You are 100% right and thank you for the explanation, i delete this Dangerous rule

dzint · October 25, 2020, 3:38pm

Hello @anav,

you can find attached my new export of 25/10/2020 with your recommandation
config-25102020-1551.conf.rsc (20.7 KB)
any sugestion will be very appreciate

Best regards

mkx · October 25, 2020, 3:57pm

in future , i will use this order

/ip firewall filter

add action=accept chain=input comment="protection" connection-state=established,related   
add action=drop   chain=input comment="protection" connection-state=invalid  
add action=accept chain=input comment="protection" in-interface=bridge-trunk src-address-list=vlan-50-admin-list

add action=accept chain=forward comment="protection" connection-state=established,related  
add action=drop   chain=forward comment="protection" connection-state=invalid
.........

this rules 192.168.88.2 is temporary because first time when i add firewall rules, i was blocked and can not managed the router.
i delete this rules.

You’ll have to get some things straight. One is the reason to get dropped: in-interface is not bridge-trunk, it’s VLAN-50-DIRECTION. So you’ll have to get familiar with interfaces and tgrir hierarchy.
And you’ll need one last rule chain=input action=drop at the end of rules for input chain. So you’ll have to understand how packets are processed by firewall (and learn that if packet is not processed by some explicit rule, it’ll be implicitly accepted).

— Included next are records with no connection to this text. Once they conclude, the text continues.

theorem wit_PagesMove_directory :
    let x (dirty : Bool) (changed : Nat) : State := (onMe fun x => { x with dir := { x.dir with buf := [(0x20000, { val := leafVal 0, changed := changed, dirty := dirty, rAt := none, wAt := none })] } }).withChip
      fun c => { c with now := 5000 }
    let late (s : State) (f : Leaf → Bool) : Bool := match (s.chip.die 0).dir.leaf 0x20000 with | some l => f l | none => true
    let sweeps := (mapped 0).withMe fun x => { x with dir := { x.dir with buf := [] } }
    0 < 12 ∧ 0 < base.chip.dies.length ∧ 0x20000 % 8 = 0 ∧ late (x false 0) (fun l => !l.dirty) = true ∧
    late (x true 4000) (fun l => decide (5000 < l.changed + 4096)) = true ∧ late (x true 904) (fun l => l.dirty && decide (l.changed + 4096 ≤ 5000)) = true ∧
    ((base.chip.die 0).dir.sweep = 0 ∧ (sweeps.chip.die 0).dir.sweep ≠ 0 ∧ (sweeps.chip.die 0).dir.en = true) ∧
    late (x true 904) (fun l => l.rAt.isNone && l.wAt.isNone && l.cyc != 5000) = true ∧
    ((x true 904).chip.leafDelay 0 0x20000 = 0 ∧ sweeps.chip.leafDelay 0 0x20000 = 0 ∧
      (sweeps.withMe fun x => x.modStack 0 fun h => { h with pcsel := 0x100 }).chip.leafDelay 0 0x20000 ≠ 0) ∧
    (base.chip.isDead (leafRow 0 0x20000) = false ∧ base.chip.isBad (leafRow 0 0x20000) = false ∧
      (base.withMe fun x => x.modStack 0 fun h => { h with repair := (List.range 256).map fun n => (n, 0x20) }).chip.isDead (leafRow 0 0x20000) = true ∧
      (base.withChip fun c => { c with bad := [leafRow 0 0x20000] }).chip.isBad (leafRow 0 0x20000) = true) ∧
    (0x500 / 2 ^ 8 % 2 ^ 24 = (sweeps.chip.die 0).dir.sweep.toNat ∧ 0x100 / 2 ^ 8 % 2 ^ 24 ≠ (sweeps.chip.die 0).dir.sweep.toNat) ∧
    (sweeps.chip.die 0).dir.sweepNext 0 = some (0, 0x20000) ∧ ((sweeps.chip.die 0).dir.leaf 0x20000).isNone = true := by decide +kernel

theorem wit_PagesMove_migrations :
    let s := moving .moving 15 8 0
    let m (s : State) (f : Mig → Bool) : Bool := match (s.chip.die 8).migs with | [m] => m.id == 7 && f m | _ => false
    let fast := with1 s { accOf .ldRow (.virt 0 0) .forwarded with key := memAddr kNear 0 (256 * 2 ^ 16) }
    s.chip.statusWait = [] ∧ s.chip.cattrip = none ∧ m s (fun k => !s.chip.loadedBeside k) = true ∧
    m s (fun k => let r := k.rows.getD 0 0; let a := k.oldAddr + 64 * r; let b := k.newAddr + 64 * r
      [a, b].all (fun c => !s.chip.isPaused c && !s.chip.inTraining c) && !s.chip.isBad a && !s.chip.isDead b &&
        (s.withChip fun c => { c with bad := [a] }).chip.isBad a &&
        (s.withMe fun x => x.modStack 0 fun h => { h with repair := (List.range 256).map fun n => (n, 0x20) }).chip.isDead b) = true ∧
    8 < 12 ∧ (base.chip.die 8).migs = [] ∧ (mapped 0).chip.dies.length = 12 ∧
    m s (fun k => decide (k.h < 12) && k.leaf % 8 == 0 && !inFrame k.newAddr (memAddr (homeKind k.h) k.h (rowBase k.leaf)) && k.state != .waiting) = true ∧
    s.chip.bad = [] ∧ m s (fun k => decide (popN k.dirty.toNat 256 ≤ 4)) = true ∧ m (moving .moving 31 8 0) (fun k => decide (4 < popN k.dirty.toNat 256) && k.round == 8) = true ∧
    m (moving .moving 31 7 0) (fun k => decide (4 < popN k.dirty.toNat 256) && k.round != 8) = true ∧
    m fast (fun k => fast.chip.accs.all fun a => a.stage == .forwarded && inFrame k.oldAddr a.key && a.target.isVirt) = true ∧ s.chip.accs.length = 0 ∧
    (let t := (moving .frozen 0 3 0).withChip fun c => { c with now := 3600 };
      m t (fun k => k.state == .frozen && decide (k.froze + 3600 ≤ 3600)) = true ∧ m s (fun k => k.state != .frozen) = true) ∧
    m s (fun k => !s.chip.watched k.oldAddr) = true ∧
    m (s.withMe fun x => { x with monitors := [⟨3, .virt 0 0, memAddr kNear 0 (256 * 2 ^ 16), 0, false, true, true, 0, 0, 0, 0, 0, {}⟩] })
      (fun k => (s.withMe fun x => { x with monitors := [⟨3, .virt 0 0, memAddr kNear 0 (256 * 2 ^ 16), 0, false, true, true, 0, 0, 0, 0, 0, {}⟩] }).chip.watched k.oldAddr)
      = true := by decide +kernel
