-- ==== Sys2Proof/WellFormed.lean ====
section
/-! DEFINITION. WellFormed.lean: the operands a command can have. -/
namespace Sys2Proof
open Machine

/-- Whether a transaction is one of type 02h, an answer read (R173). -/
def isAnswerRead : List Byte → Bool
  | type :: _ => type == 0x02
  | [] => false

/-- A well-formed command: a MESSAGE_WRITE is no answer read, whose row is ANSWER_READ; a REPORT_ARRIVAL has at least the sample
with which its report arrives.  Every other operand is taken at every value its type admits.  `exec` has a meaning on the others too. -/
def Instr.wf : Instr → Bool
  | .messageWrite _ bytes => !isAnswerRead bytes
  | .reportArrival samples => !samples.isEmpty
  | _ => true

end Sys2Proof
end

anav · October 25, 2020, 6:30pm

I have not had a chance to review the config, but you can always have an interface list called LAN, and put all the vlans on that as well.
Then you can use the LAN in your interface lists to covers off all other rules and just use the VLAN interface lists for access to internet.
Otherwise gets a tad confusing… Will have a look later.